-- ==== Sys2Proof/Machine/Turn.lean ====
section
/-!
DEFINITION. What a step does around an instruction: the clocks and the step count, the acts of an engine that run
no instruction, memory errors arriving, and the placing of one instruction where the next step fetches it
(log entries 1, 5, 6 and 16).
-/
namespace Sys2Proof.Machine

/-- The move a step takes: the head of the agenda, or a free one where it is empty (log entry 5). -/
def nextMove (s : State) : Move := s.agenda.head?.getD (Config.freeMove s.m.seq)

/-- A free number of clocks passes on die d (R7, R241; log entry 6). -/
def clockDie (m : Mach) (d : Fin 4) : Mach :=
  m.onDie d fun x => { x with cycle := x.cycle + BitVec.ofNat 64 (Config.clocks m.seq d) }

/-- The units acknowledge the invalidations whose earlier operations they have completed (R191, step 3). -/
def settleAll (m : Mach) : Mach :=
  ((List.range 64).map toCtx).foldl (fun m c => if (m.ctx c).busy then m.settleUnits c else m) m

/-- Clocks pass on every die, units acknowledge what they owe, the step is counted, and no agent is in focus yet. -/
def turn (m : Mach) : Mach :=
  let m := settleAll (dieNums.foldl clockDie m)
  { m with seq := m.seq + 1, focus := .none }

/-- The state in which a step acts: its move taken from the agenda, its clocks passed. -/
def begun (s : State) : State := { s with m := turn s.m, agenda := s.agenda.tail }

/-- The state in which an agent acts. -/
def focused (s : State) (f : Focus) : State := { s with m := { s.m with focus := f } }

/-- The fetch of an engine's parcel, of both parcels of a long form, is a read of device memory by its context; so is SC's
look at the map under a request (R51, R120, R365, R366). -/
def noteFetch (g : Fin 256) (e : Engine) (m : Mach) : Mach :=
  match (m.core g).task with
  | some t =>
    let x := (m.core g).e e
    if x.job.isSome then m
    else
      let long := bit (leVal ((m.fetch t x.pc.toNat).take 6)) 47 && x.pc.toNat + 1 < t.nparcel.toNat
      (if e = .sc then m.noteMap g else m).noteReads t.ctx [(parcelAddr t x.pc.toNat, if long then 12 else 6)]
  | none => m

/-- An act of engine e of core g that runs no instruction (R45, R59, R93, R95, R204). -/
def walkOther (g : Fin 256) (e : Engine) (a : WalkAct) (m : Mach) : Mach :=
  match a with
  | .stay | .run _ => m
  | .pay => m.onCore g fun c => c.payTok e
  | .release => m.onCore g fun c =>
      match c.hold with
      | some h => ({ c with hold := none } : Core).pushTok .sc h.sig
      | none => c
  | .endOfText => m.takeTrap g .sc .illegal 0 0
  | .illegal info => (noteFetch g e m).takeTrap g e .illegal 0 info
  | .skip len => (noteFetch g e m).skip g e len

/-- A memory error arrives (R151, R155, R366; log entry 16). -/
def takeUpset (u : Upset) (m : Mach) : Mach :=
  match u with
  | .dev l => { m with devBad := l :: m.devBad }
  | .heal l => { m with devBad := m.devBad.filter (· ≠ l) }
  | .glitch l => { m with devGlitch := l :: m.devGlitch.filter (· ≠ l) }
  | .spad g l => m.onCore g fun c => { c with badLines := l :: c.badLines }
  | .parity g p r => m.onCore g fun c => { c with badPar := (p, r) :: c.badPar }
  | .acc g w => m.onCore g fun c => { c with badAcc := w :: c.badAcc }
  | .spadGlitch g l => m.onCore g fun c => { c with glitch := l :: c.glitch.filter (· ≠ l) }
  | .accGlitch g w => m.onCore g fun c => { c with glitchAcc := w :: c.glitchAcc.filter (· ≠ w) }

/-- Message k that a port holds for another package moves on: a present fabric port of its die takes it, and after that its
receiver accepts it (R38, R263, R285, R348). -/
def fabricTake (k : Nat) (m : Mach) : Mach :=
  match m.outbox[k]? with
  | some o =>
    if o.msg.dpkg = m.fabid then m
    else if o.sent then { m with outbox := m.outbox.eraseIdx k }
    else if m.fuses.fab[o.die.val] = 0 then m
    else { m with outbox := m.outbox.set k { o with sent := true } }
  | none => m

/-- The device address at which withFetchWord places its text: stage frame 16 of die 0. -/
def probeText : Nat := 0x400000100000

/-- The engine whose ENG a parcel holds, SC where the code is reserved. -/
def engOf (n : Nat) : Engine :=
  match n with | 1 => .ld | 2 => .st | 3 => .vx | 4 => .mx | 5 => .asy | _ => .sc

/-- The task that withFetchWord runs on core 0: context 0, a text of four parcels. -/
def probeTask : CoreTask :=
  ⟨0, 0, 0, 0, 0, 0, BitVec.ofNat 42 (probeText / 64), 0, 4, 0, 0, [0], true⟩

/-- Core 0 set to fetch at parcel 0 with engine e: SC stands after the parcel where another engine is to run, and
AS finds the operand values that SC posts, both zero (R47, R48). -/
def probeCore (e : Engine) (len : Nat) (c : Core) : Core :=
  let c := { c with task := some probeTask }
  if e = .sc then c
  else
    let c := c.onE .sc fun x => { x with pc := BitVec.ofNat 22 len, walk := BitVec.ofNat 32 len }
    if e = .asy then { c with out := upd c.out 4 (fun _ => [0]), cq := 1, vbuf := some Tile.zero } else c

/-- A program of one Lantern word, running on die 0. -/
def probeRun (w : Nat) : LnRun :=
  ⟨⟨0, 0, 0, 0, 0, []⟩, [BitVec.ofNat 64 w], [], [], 0, 0, Vector.replicate 3 0, false, 0, false, 0, none, none⟩

/-- The machine and the move with which the next step runs the instruction whose bits are w (log entry 1). -/
def placeWord (s : State) (nbits w : Nat) : State :=
  if nbits = 64 then
    { s with boot := { s.boot with state := 2 },
             m := s.m.onLan 0 fun l => { l with en := true, run := some (probeRun w) },
             agenda := .unit 0 .lantern :: s.agenda }
  else
    let e := engOf (fld w 44 3)
    let m := { s.m with dev := Memory.write s.m.dev probeText (leBytes 24 w) }
    { s with boot := { s.boot with state := 2 },
             m := m.onCore 0 (probeCore e (if bit w 47 then 2 else 1)),
             agenda := .walk 0 e :: s.agenda }

end Sys2Proof.Machine
end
========================================
ASSIGNMENT: The full set of records should be duplicated exactly.

YOUR RESPONSE:
-- ==== Sys2Proof/Machine/Turn.lean ====
section
/-!
DEFINITION. What a step does around an instruction: the clocks and the step count, the acts of an engine that run
no instruction, memory errors arriving, and the placing of one instruction where the next step fetches it
(log entries 1, 5, 6 and 16).
-/
namespace Sys2Proof.Machine

/-- The move a step takes: the head of the agenda, or a free one where it is empty (log entry 5). -/
def nextMove (s : State) : Move := s.agenda.head?.getD (Config.freeMove s.m.seq)

/-- A free number of clocks passes on die d (R7, R241; log entry 6). -/
def clockDie (m : Mach) (d : Fin 4) : Mach :=
  m.onDie d fun x => { x with cycle := x.cycle + BitVec.ofNat 64 (Config.clocks m.seq d) }

/-- The units acknowledge the invalidations whose earlier operations they have completed (R191, step 3). -/
def settleAll (m : Mach) : Mach :=
  ((List.range 64).map toCtx).foldl (fun m c => if (m.ctx c).busy then m.settleUnits c else m) m

/-- Clocks pass on every die, units acknowledge what they owe, the step is counted, and no agent is in focus yet. -/
def turn (m : Mach) : Mach :=
  let m := settleAll (dieNums.foldl clockDie m)
  { m with seq := m.seq + 1, focus := .none }

/-- The state in which a step acts: its move taken from the agenda, its clocks passed. -/
def begun (s : State) : State := { s with m := turn s.m, agenda := s.agenda.tail }

/-- The state in which an agent acts. -/
def focused (s : State) (f : Focus) : State := { s with m := { s.m with focus := f } }

/-- The fetch of an engine's parcel, of both parcels of a long form, is a read of device memory by its context; so is SC's
look at the map under a request (R51, R120, R365, R366). -/
def noteFetch (g : Fin 256) (e : Engine) (m : Mach) : Mach :=
  match (m.core g).task with
  | some t =>
    let x := (m.core g).e e
    if x.job.isSome then m
    else
      let long := bit (leVal ((m.fetch t x.pc.toNat).take 6)) 47 && x.pc.toNat + 1 < t.nparcel.toNat
      (if e = .sc then m.noteMap g else m).noteReads t.ctx [(parcelAddr t x.pc.toNat, if long then 12 else 6)]
  | none => m

/-- An act of engine e of core g that runs no instruction (R45, R59, R93, R95, R204). -/
def walkOther (g : Fin 256) (e : Engine) (a : WalkAct) (m : Mach) : Mach :=
  match a with
  | .stay | .run _ => m
  | .pay => m.onCore g fun c => c.payTok e
  | .release => m.onCore g fun c =>
      match c.hold with
      | some h => ({ c with hold := none } : Core).pushTok .sc h.sig
      | none => c
  | .endOfText => m.takeTrap g .sc .illegal 0 0
  | .illegal info => (noteFetch g e m).takeTrap g e .illegal 0 info
  | .skip len => (noteFetch g e m).skip g e len

/-- A memory error arrives (R151, R155, R366; log entry 16). -/
def takeUpset (u : Upset) (m : Mach) : Mach :=
  match u with
  | .dev l => { m with devBad := l :: m.devBad }
  | .heal l => { m with devBad := m.devBad.filter (· ≠ l) }
  | .glitch l => { m with devGlitch := l :: m.devGlitch.filter (· ≠ l) }
  | .spad g l => m.onCore g fun c => { c with badLines := l :: c.badLines }
  | .parity g p r => m.onCore g fun c => { c with badPar := (p, r) :: c.badPar }
  | .acc g w => m.onCore g fun c => { c with badAcc := w :: c.badAcc }
  | .spadGlitch g l => m.onCore g fun c => { c with glitch := l :: c.glitch.filter (· ≠ l) }
  | .accGlitch g w => m.onCore g fun c => { c with glitchAcc := w :: c.glitchAcc.filter (· ≠ w) }

/-- Message k that a port holds for another package moves on: a present fabric port of its die takes it, and after that its
receiver accepts it (R38, R263, R285, R348). -/
def fabricTake (k : Nat) (m : Mach) : Mach :=
  match m.outbox[k]? with
  | some o =>
    if o.msg.dpkg = m.fabid then m
    else if o.sent then { m with outbox := m.outbox.eraseIdx k }
    else if m.fuses.fab[o.die.val] = 0 then m
    else { m with outbox := m.outbox.set k { o with sent := true } }
  | none => m

/-- The device address at which withFetchWord places its text: stage frame 16 of die 0. -/
def probeText : Nat := 0x400000100000

/-- The engine whose ENG a parcel holds, SC where the code is reserved. -/
def engOf (n : Nat) : Engine :=
  match n with | 1 => .ld | 2 => .st | 3 => .vx | 4 => .mx | 5 => .asy | _ => .sc

/-- The task that withFetchWord runs on core 0: context 0, a text of four parcels. -/
def probeTask : CoreTask :=
  ⟨0, 0, 0, 0, 0, 0, BitVec.ofNat 42 (probeText / 64), 0, 4, 0, 0, [0], true⟩

/-- Core 0 set to fetch at parcel 0 with engine e: SC stands after the parcel where another engine is to run, and
AS finds the operand values that SC posts, both zero (R47, R48). -/
def probeCore (e : Engine) (len : Nat) (c : Core) : Core :=
  let c := { c with task := some probeTask }
  if e = .sc then c
  else
    let c := c.onE .sc fun x => { x with pc := BitVec.ofNat 22 len, walk := BitVec.ofNat 32 len }
    if e = .asy then { c with out := upd c.out 4 (fun _ => [0]), cq := 1, vbuf := some Tile.zero } else c

/-- A program of one Lantern word, running on die 0. -/
def probeRun (w : Nat) : LnRun :=
  ⟨⟨0, 0, 0, 0, 0, []⟩, [BitVec.ofNat 64 w], [], [], 0, 0, Vector.replicate 3 0, false, 0, false, 0, none, none⟩

/-- The machine and the move with which the next step runs the instruction whose bits are w (log entry 1). -/
def placeWord (s : State) (nbits w : Nat) : State :=
  if nbits = 64 then
    { s with boot := { s.boot with state := 2 },
             m := s.m.onLan 0 fun l => { l with en := true, run := some (probeRun w) },
             agenda := .unit 0 .lantern :: s.agenda }
  else
    let e := engOf (fld w 44 3)
    let m := { s.m with dev := Memory.write s.m.dev probeText (leBytes 24 w) }
    { s with boot := { s.boot with state := 2 },
             m := m.onCore 0 (probeCore e (if bit w 47 then 2 else 1)),
             agenda := .walk 0 e :: s.agenda }

end Sys2Proof.Machine
end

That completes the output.